In November 1998, the International Institute of Concern for
Public Health released the findings of its survey of the Clark
landscape’s adverse health effects on 13 communities at
and around the former base.
The survey documented several alarming trends, including that
between 24 to 31 percent of the children suffered respiratory
problems; 19 percent of women reported having respiratory problems;
40.6 percent of women had central nervous system problems; and
one-third of women reported reproductive system ailments.
The Philippine Senate Committee Report on Toxic Contamination
in Former U.S. Bases in the Philippines, issued in 2000, reported
similar findings.
According to the report, “environmental damage caused
in Subic and Clark was substantial and had serious adverse ecological,
human health and economic implications for the residents within
the area and for the Philippines in general.” In fact,
the Philippine Department of Environment and Natural Resources,
in the same report, called the contaminated areas “a state
of environmental calamity” and recommended the relocation
of any persons still residing there.
In response, FACES, Arc Ecology and community members filed
a petition in 2000 on behalf of the residents living near the
contaminated areas, urging the Navy and Air Force to conduct
a Preliminary Assessment and Site Inspection pursuant to a stipulation
found in the CERCLA law.
Emmanuel said that under CERCLA, the petition could be requested
for any contaminated area that was “under the control of
the U.S.” He further said that those “bases were
so under U.S. control, Philippine officials couldn’t even
go in without permission.” The American servicemen even
had extra-territorial rights – if they committed a crime,
they’d be tried back in the United States, he added.

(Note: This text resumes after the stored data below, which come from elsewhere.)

-- ==== Sys2Proof/Machine/RmemWmem.lean ====
section
/-! DEFINITION. rmem and wmem (46_rmem_wmem.md). -/

namespace Sys2Proof.Machine

/-- `rmem a b` (R145): the cell read is not classified. -/
def execRmem (a b : Operand) (s : State) : Result :=
  match readRV s a b with
  | .error r => takeFault s (Instr.rmem a b).opcode r
  | .ok (d, ea) =>
    match loadCell s (usedAs .address ea) with
    | .error r => takeFault s (Instr.rmem a b).opcode r
    | .ok v => .next (advance (writeReg s d v) 3)

/-- `wmem a b` (R146): the first operand is a source, the address. -/
def execWmem (a b : Operand) (s : State) : Result :=
  match readVV s a b with
  | .error r => takeFault s (Instr.wmem a b).opcode r
  | .ok (ea, v) =>
    match checkAddress s (usedAs .address ea) with
    | .error r => takeFault s (Instr.wmem a b).opcode r
    | .ok () => .next (advance (storeCell s (usedAs .address ea) (usedAs .stored v)) 3)

end Sys2Proof.Machine
end

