/-- 10_state.md section 5: no instruction but `in` reads or changes the input buffer or the host's answers. -/
def Obligations.OnlyInReachesTheInput : Prop :=
  ∀ (i : Instr) (s : State) (q : List Word) (ans : List HostAnswer) (l : LaterAnswers), (∀ a, i ≠ .inp a) →
    exec i { s with inbuf := q, env := { s.env with answers := ans, later := l } } =
      mapNext (fun t => { t with inbuf := q, env := { t.env with answers := ans, later := l } }) (exec i s)

/-- 50_interfaces.md section 3: the output only grows, by the code of an `out`. -/
def Obligations.OutputOnlyGrowsByOut : Prop :=
  ∀ (i : Instr) (s t : State), exec i s = .next t →
    t.output = s.output ∨ ∃ a v c, i = .out a ∧ resolve s a = .ok v ∧ t.output = s.output ++ [c] ∧ (v.toNat < 32768 → c = v)

/-- Nothing in the machine reads the output it has emitted: two runs that differ only there go the same way. -/
def Obligations.EmittedOutputIsNeverRead : Prop :=
  ∀ (s : State) (o : List Cell),
    step { s with output := o ++ s.output } = mapNext (fun t => { t with output := o ++ t.output }) (step s)

/-- The parameters of the machine never change, and the host's answers are used up in order. All are fields that the model put
into the state, where the spec has parameters of the step: the answers LOG 4 and LOG 19, BEYOND_IMAGE LOG 8, RET_EMPTY LOG 9,
RMEM_HIGH LOG 10. -/
def Obligations.ParametersNeverChange : Prop :=
  ∀ s t : State, step s = .next t →
    t.env.beyondImage = s.env.beyondImage ∧ t.env.retEmpty = s.env.retEmpty ∧ t.env.rmemHigh = s.env.rmemHigh ∧
      (∃ used, s.env.answers = used ++ t.env.answers) ∧
      (t.env.later = s.env.later ∨
        s.env.answers = [] ∧ ∃ n, s.env.later = .free n ∧ t.env.later = .free (n + 1))

/-- R100: a fetched instruction lies wholly in memory, so a fall-through is a plain addition that reaches at most 32768, which
the spec derives from R93 and R95. Every instruction that neither jumps, ends the run nor waits falls through by its own length:
`jt` and `jf` that are not taken among them. -/
def Obligations.FallThroughNeverWraps : Prop :=
  ∀ (s : State) (i : Instr) (rest : List Cell), decode (fetchWindow s) = .ok i rest →
    s.pc.toNat + operandCount i.opcode.toNat < memBound s.env ∧
    ∀ t, exec i s = .next t → t ≠ s → t.run = .running →
      (∀ a, i ≠ .jmp a) → (∀ a, i ≠ .call a) → i ≠ .ret →
      (∀ a b x, i = .jt a b → resolve s a = .ok x → x.toNat = 0) →
      (∀ a b x, i = .jf a b → resolve s a = .ok x → x.toNat ≠ 0) →
      t.pc.toNat = s.pc.toNat + 1 + operandCount i.opcode.toNat ∧ t.pc.toNat ≤ 32768

/-- R55, which the spec derives from R40, R43 and R52: a stored cell is fetched as stored by every later fetch of that address,
the very next one among them, while no other store has changed memory. -/
def Obligations.FetchSeesTheLatestStore : Prop :=
  ∀ (s t u : State) (a b : Operand) (ea v : Cell) (k : Nat),
    DataAddress s a ea → resolve s b = .ok v → ea.toNat < memBound s.env → exec (.wmem a b) s = .next t →
    u.mem = t.mem → u.env.beyondImage = t.env.beyondImage → k < 4 → u.pc.toNat + k = ea.toNat →
    ∃ c, (fetchWindow u)[k]? = some c ∧ memRead t.mem ea.toNat = c ∧ (v.toNat < 32768 → c = v)
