theorem keepsMemory_withInput (q : List Word) (ans : List HostAnswer) (l : LaterAnswers) :
    KeepsMemory (withInput q ans l) := by
  constructor <;> intros <;> rfl

/-- Settles O44: the input is unobserved by all but `in`. -/
theorem onlyInReachesTheInput : Obligations.OnlyInReachesTheInput := fun _ s q ans l hinp =>
  (unobserved_withInput q ans l).comm_exec_of_keepsMemory (keepsMemory_withInput q ans l) s hinp

/-- The state with some codes put before its output. -/
def withOutputBefore (o : List Cell) (s : State) : State := { s with output := o ++ s.output }

theorem unobserved_withOutputBefore (o : List Cell) : Unobserved (withOutputBefore o) where
  regs _ := rfl
  stack _ := rfl
  pc _ := rfl
  retEmpty _ := rfl
  writesLeft _ := rfl
  comm_writeReg _ _ _ := rfl
  comm_withStack _ _ := rfl
  comm_advance _ _ := rfl
  comm_jumpTo _ _ := rfl
  comm_haltRun _ := rfl
  comm_faulted _ _ _ := rfl
  comm_emit s v w := by simp only [withOutputBefore, List.append_assoc]

theorem keepsMemory_withOutputBefore (o : List Cell) : KeepsMemory (withOutputBefore o) := by
  constructor <;> intros <;> rfl

theorem keepsInput_withOutputBefore (o : List Cell) : KeepsInput (withOutputBefore o) := by
  constructor <;> intros <;> rfl

theorem exec_withOutputBefore (i : Instr) (s : State) (o : List Cell) :
    exec i (withOutputBefore o s) = mapNext (withOutputBefore o) (exec i s) := by
  by_cases hinp : ∃ a, i = .inp a
  · obtain ⟨a, rfl⟩ := hinp
    exact (unobserved_withOutputBefore o).comm_exec_inp (keepsInput_withOutputBefore o) s a
  · exact (unobserved_withOutputBefore o).comm_exec_of_keepsMemory (keepsMemory_withOutputBefore o) s
      fun a hi => hinp ⟨a, hi⟩

/-- A fetch looks at memory, pc and the bound only. -/
theorem fetchCells_congr {s t : State} (hmem : t.mem = s.mem) (henv : t.env = s.env) (n a : Nat) :
    fetchCells t n a = fetchCells s n a := by
  induction n generalizing a with
  | zero => rfl
  | succ n ih => simp only [fetchCells, hmem, henv, ih]

theorem fetchInstr_withOutputBefore (s : State) (o : List Cell) : fetchInstr (withOutputBefore o s) = fetchInstr s := by
  have hwindow : fetchWindow (withOutputBefore o s) = fetchWindow s := fetchCells_congr rfl rfl 4 s.pc.toNat
  rw [fetchInstr, fetchInstr, hwindow]
  rfl

/-- Settles O46: neither the fetch nor any instruction looks at the emitted output. -/
theorem emittedOutputIsNeverRead : Obligations.EmittedOutputIsNeverRead := by
  intro s o
  show step (withOutputBefore o s) = mapNext (withOutputBefore o) (step s)
  cases hrun : s.run with
  | halted => rw [step_halted hrun, step_halted (s := withOutputBefore o s) hrun, mapNext]
  | faulted => rw [step_faulted hrun, step_faulted (s := withOutputBefore o s) hrun, mapNext]
  | running =>
    rw [step_running s hrun, step_running (withOutputBefore o s) hrun, fetchInstr_withOutputBefore]
    cases fetchInstr s with
    | instr i => exact exec_withOutputBefore i s o
    | raised op r => rfl

end Sys2Proof.Machine
end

“In the law, if there’s a site potentially affecting
a community, those community members can petition for a PA/SI,” Emmanuel
said. “We used that provision. People were already dying – the
evidence is far greater than anything in the U.S.”

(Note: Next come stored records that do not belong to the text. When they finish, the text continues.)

-- ==== Sys2Proof/Machine/Step.lean ====
section
/-! DEFINITION. One step (R38) and the placing of one instruction where the next step fetches. -/

namespace Sys2Proof.Machine

/-- R38: fetch, increment, decode, execute; a HALTED block has no step (R30). -/
def step (s : State) : Host.Outcome State Fault Refusal :=
  match s.runState with
  | .running => exec (decode s.fetchWord) s.fetched
  | .halted => .fault .halted

/-- `s` with one instruction word placed where the next step fetches it (log entry 16). A pc at a
keyboard address fetches no stored word (R53), so the word and the pc go to the next address that is
none; a HALTED block fetches nothing (R30), so it is set RUNNING. -/
def State.withFetchWord (s : State) (nbits w : Nat) : State :=
  let a := s.fetchablePc
  { (s.memWrite a (BitVec.ofNat 16 (w % 2 ^ nbits))) with
    pc := a, runState := .running, haltCause := .none }

end Sys2Proof.Machine
end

“If they could do a PA/SI we could know how and where
the places are contaminated and protect people. This has so much
value because it can protect the community and stop the spread
of contamination. We just need the military to be responsible.”
After the Air Force rejected the request to conduct a PA/SI, and
the Navy failed to respond at all, they filed the lawsuit, which
now awaits a decision from the appeals court.